There is a painting in the Grundy Art Gallery Blackpool showing an R/O in a badly tilting radio room. Its called S.O.S and was painted in 1929 by Fred Roe, some time before the Victoria disaster. A copy can be seen at http://www.bbc.co.uk/arts/yourpaintings/paintings/s-o-s-.Its also on the cover of One Hundred Years of Maritime Radio by W.D> Goodwin.


----------



## Coastie (Aug 24, 2005)

Binnacle said:


> http://www.bbc.co.uk/news/uk-northern-ireland-21192632


Thanks for posting this, Binnacle, I knew nothing about it. Such a shameful waste of life.

I'll have a listen to the do***entary on BBCi later.


----------



## Bob Murdoch (Dec 11, 2004)

I remember this well. A great tragedy.
Does anyone know about the loss of H.M. Yacht Iolaire on 1st Jan 1919 when she went on the rocks within sight of Stornaway with the loss of 205 passengers and crew.

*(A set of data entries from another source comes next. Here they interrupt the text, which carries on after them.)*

-- ==== Sys2Proof/Machine/Reset.lean ====
section
/-!
DEFINITION. Resets and their causes, core resets and watchdogs, release of cores, Calm, and the maintenance opcodes (R50 to R56, R64, R65,
R539 to R542, R586 to R605).
-/

namespace Sys2Proof.Machine

namespace State

/-! ### System and power-on resets (R236, R586 to R592, R603) -/

/-- A system reset with cause bit `b` of RESET_CAUSE (R588 to R592, R597, R603). -/
def systemReset (b : Nat) (s : State) : State :=
  match s.dev.phase with
  | .unpowered => s
  | .optionLoading | .optionFault =>
    let s := (((s.addCause b).notice (0x0830 + b)).count 0x0839)
    { s with
      dev := { s.dev with phase := .optionLoading }
      rst := { s.rst with last := b, optRestart := true, stretched := false, stretchUs := 0, rstSince := if s.dev.rstLow then s.rst.rstSince else s.lt } }
  | _ =>
    if s.rst.stretch.isSome then s.addCause b
    else
      let s := s.resetBegin b
      if s.casc.st ≠ .allOff then
        ({ s with rst := { s.rst with stretch := some s.lt } }).orderlyShutdown .reset 0
      else if (List.finRange 2).any (fun f => (s.feed f).st = .on || (s.feed f).st = .ramp) then
        (s.orderlyShutdown .reset 0).systemClear
      else s.systemClear

/-- What the VBAT domain keeps of a feed when standby power is lost (R189, R600). -/
def vbatFeed (lost : Bool) (x : FeedSt) : FeedSt :=
  if lost then resetFeed
  else { resetFeed with
    retries := x.retries, latched := x.latched, cooldown := x.cooldown
    st := if x.latched then .latched else if 0 < x.cooldown then .cooldown else .off }

/-- The state after a power-on reset with cause 0 POR or 1 BOR: what the VBAT domain, the fuses and the flash hold stays, and so do the
pins and what the discharge comparators see (R586, R587, R599, R606). -/
def powerOn (b : Nat) (lost restart : Bool) (s : State) : State :=
  let r := State.reset
  let t : State :=
    { r with
      dev := { r.dev with bootSrc := 0 }
      bus := { r.bus with perst := s.bus.perst, lanes := s.bus.lanes, gts := s.bus.gts }
      weir := { r.weir with feeds := Vec.mapIdx s.weir.feeds (fun _ x => vbatFeed lost x), vbatLost := lost }
      casc := { r.casc with
        rails := Vec.mapIdx s.casc.rails (fun _ x => { resetRail with discharged := x.discharged, mv := x.mv }) }
      boot := { r.boot with flash := s.boot.flash, keys := s.boot.keys }
      rst := { r.rst with
        cause := BitVec.ofNat 16 (2 ^ b), last := b, vbatLost := lost, optRestart := restart
        rtcSec := if lost then 0 else s.rst.rtcSec, rtcUs := if lost then 0 else s.rst.rtcUs
        alarm := if lost then 0 else s.rst.alarm, rtcValid := !lost && s.rst.rtcValid
        resetCount := if lost then 0 else s.rst.resetCount }
      ctr := { vals := [], summary := 0, log := [], nextLog := 0, trace := 0 }
      out := s.out, free := s.free, pending := s.pending }
  let t := t.notice (0x0830 + b)
  if restart then t.count 0x0839 else t

/-- Off: the backup domain alone is left, on VBAT (R46, R50, R60). -/
def powerOff (lost : Bool) (s : State) : State :=
  let t := s.powerOn 1 lost false
  { t with
    dev := { t.dev with st := .off, phase := .unpowered }
    ctr := { t.ctr with vals := [], summary := 0, log := [], nextLog := 0 }
    rst := { t.rst with cause := 0 } }

/-- The time that has passed on the local tick counter's scale, Calm included (R63). -/
def nowTick (s : State) : Nat :=
  match s.dev.phase with
  | .inCalm | .resuming => s.rst.calmLt + (1000000 * s.rst.rtcSec + s.rst.rtcUs - s.rst.calmRtc)
  | _ => s.lt

/-! ### Core resets (R539 to R542, R588, R593 to R595, R602) -/

def core (s : State) (k : Fin 8) : CoreSt := s.boot.cores.get k
def updCore (k : Fin 8) (f : CoreSt → CoreSt) (s : State) : State := { s with boot := { s.boot with cores := Vec.upd s.boot.cores k f } }

/-- A watchdog as a core's release starts it (R593). -/
def wdFresh (t : Nat) (c : CoreSt) : CoreSt := { c with wdMs := 256, wdSet := false, wdArmed := false, wdTick := t }

/-- A release bit acts: the map is locked, the sections passed, and the core is not held for good (R540, R542, R595). -/
def releasable (s : State) (k : Fin 8) : Bool := (s.core k).mapLocked && (s.core k).sectionsOk && !(s.core k).stopped
def releaseCore (k : Fin 8) (s : State) : State :=
  let s := s.updCore k (fun c => { wdFresh s.lt c with run := true })
  if k = 4 then s.reportOwed else s

/-- The text sections of a core pass their CRC where they stand (R542). -/
def textOk (s : State) (k : Fin 8) : Bool :=
  (s.core k).sections.all (fun x => x.1 ≠ 0 || crc32c (Mem.read 0 (s.core k).sram x.2.1 x.2.2.1) = x.2.2.2)

/-- The RESET_CAUSE bit of a core reset (R599): of a keeper KWD_CORE or FAULT_CORE, of an upper core its own. -/
def coreBit (k : Fin 8) (watchdog : Bool) : Nat := if 2 ≤ k.1 then 8 + k.1 else if watchdog then 8 else 9

/-- A core-reset record of retained SRAM, which keeps the last 16 (R602). -/
def coreRecord (k : Fin 8) (bit pc addr : Nat) (s : State) : State :=
  let l := s.rst.records ++ [(k.1, bit, s.lt, pc, addr, (s.core k).wdMs)]
  { s with rst := { s.rst with records := l.drop (l.length - 16) } }

/-- What a restart of a core touches beside its registers: a keeper's restarts the 10 s of R531, K1's clears the ceiling timers
(R276, R531). -/
def coreRestart (k : Fin 8) (s : State) : State :=
  let s := s.updCore k (wdFresh s.lt)
  let s := if k.1 < 2 then { s with boot := { s.boot with confirmFrom := s.lt } } else s
  if k = 1 then { s with cool := { s.cool with overStart := none, underStart := none, returnStart := none } } else s

/-- A core reset of a core that runs, with its text check; a failed check holds the core, and makes it a system reset with cause `sys` for
K0 (R41, R542, R603). -/
def coreReset (k : Fin 8) (watchdog text : Bool) (pc addr sys : Nat) (s : State) : State :=
  let b := coreBit k watchdog
  if s.rst.stretch.isSome || !(s.core k).run then (if (s.core k).stopped then s.addCause b else s)
  else
    let s := ((s.addCause b).logEntry 9 0x006 k.1 b).coreRecord k b pc addr
    let s := if k.1 < 2 then s.notice 0x0838 else s
    if text then s.coreRestart k
    else if k = 0 then s.systemReset sys
    else ((s.coreRestart k).updCore k (fun c => { c with run := false, stopped := true })).notice (0x0820 + k.1)

/-- A watchdog's timeout has passed without service, within the 2 % of its clock (R593). -/
def wdDue (s : State) (k : Fin 8) : Bool := s.coreRuns k && s.dev.phase = .running && decide ((s.core k).wdTick + 980 * (s.core k).wdMs ≤ s.lt)

/-- A watchdog fires: counted, and remembered for 60 s (R593, R595). -/
def wdFire (k : Fin 8) (s : State) : State :=
  (s.updCore k (fun c => { c with
    wdFires := min 255 (c.wdFires + 1)
    wdRecent := c.wdRecent.filter (fun t => s.lt < t + 60000000) ++ [s.lt] })).notice (0x0818 + k.1)

/-- A keeper watchdog fires (R594). -/
def keeperFire (k : Fin 8) (text : Bool) (s : State) : State :=
  let s := s.wdFire k
  if s.rst.window.isSome then s.systemReset 3
  else ({ s with rst := { s.rst with window := some (s.lt + 10000000) } }).coreReset k true text 0 0 3

/-- An upper watchdog fires; the third fire in 60 s holds the core (R595). -/
def upperFire (k : Fin 8) (text : Bool) (s : State) : State :=
  let s := s.wdFire k
  if 3 ≤ (s.core k).wdRecent.length then
    let b := coreBit k true
    (((((s.addCause b).logEntry 9 0x006 k.1 b).coreRecord k b 0 0).coreRestart k).updCore k (fun c =>
      { c with run := false, stopped := true })).notice (0x0820 + k.1)
  else s.coreReset k true text 0 0 3

/-- Requests that R589 permits. -/
def mayRequest (requester : Fin 8) : ResetTarget → Bool
  | .system => requester = 0
  | .core k => requester = k || (requester = 0 && 2 ≤ k.1)

/-- A reset asked for by software or debug (R588). -/
def requested (t : ResetTarget) (sys : Nat) (text : Bool) (s : State) : State :=
  match t with
  | .system => s.systemReset sys
  | .core k => s.coreReset k false text 0 0 sys

/-! ### Phase-locked loops (R64, R65) -/

def pllIdx : Pll → Fin 5
  | .keeper => 0 | .upper => 1 | .cadence => 2 | .check => 3 | .basin => 4
def pll (s : State) (p : Pll) : PllState := s.dev.plls.get (pllIdx p)
def setPll (p : Pll) (x : PllState) (s : State) : State := { s with dev := { s.dev with plls := Vec.upd s.dev.plls (pllIdx p) (fun _ => x) } }
/-- A start request of a PLL that neither runs nor starts (R65). -/
def startPll (p : Pll) (s : State) : State :=
  match s.pll p with
  | .stopped | .failed => s.setPll p .starting
  | _ => s

/-- A clock failure (R64, R596). -/
def clockFailure (s : State) : State := if s.dev.clkDegraded then s else s.systemReset 6

/-! ### Calm (R50 to R56, R63) -/

/-- The conditions of R52. -/
def mayCalm (s : State) : Bool :=
  s.dev.st = .keeper && (List.finRange 2).all (fun f => (s.feed f).st ≠ .on && (s.feed f).st ≠ .ramp) && s.bus.perst &&
    s.cfg.draft.isNone && s.upd.session.isNone &&
    (List.finRange 8).all (fun i => (s.slot i).st = .absent || (s.slot i).st = .off)

/-- Calm is reached; a wake event that came on the way acts at once (R55, R63). -/
def calmReached (s : State) : State :=
  { s with
    dev := { s.dev with
      st := .calm, phase := if s.dev.wake then .resuming else .inCalm
      plls := Vec.upd s.dev.plls 0 (fun _ => .stopped) }
    rst := { s.rst with calmLt := s.lt, calmRtc := 1000000 * s.rst.rtcSec + s.rst.rtcUs } }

The passengers were young vets from the war returning home to the Hebrides, having survived the conflict, all R.N. I believe.
Google it and there are number of items available 
Cheers Bob


----------



## dolan (Oct 4, 2005)

*The Loss of the Iolaire*

This is a brilliant account of the Iolare tragedy.
When I Heard the Bell: The Loss of the Iolaire by John MacLeod
http://www.amazon.co.uk/s/ref=nb_sb...hen+I+Heard+the+Bell:+The+Loss+of+the+Iolaire


----------



## sparkie2182 (May 12, 2007)

Many thanks to Holland25 for uncrossing my wires.


----------



## holland25 (Nov 21, 2007)

sparkie2182 said:


> Many thanks to Holland25 for uncrossing my wires.


You are welcome.


----------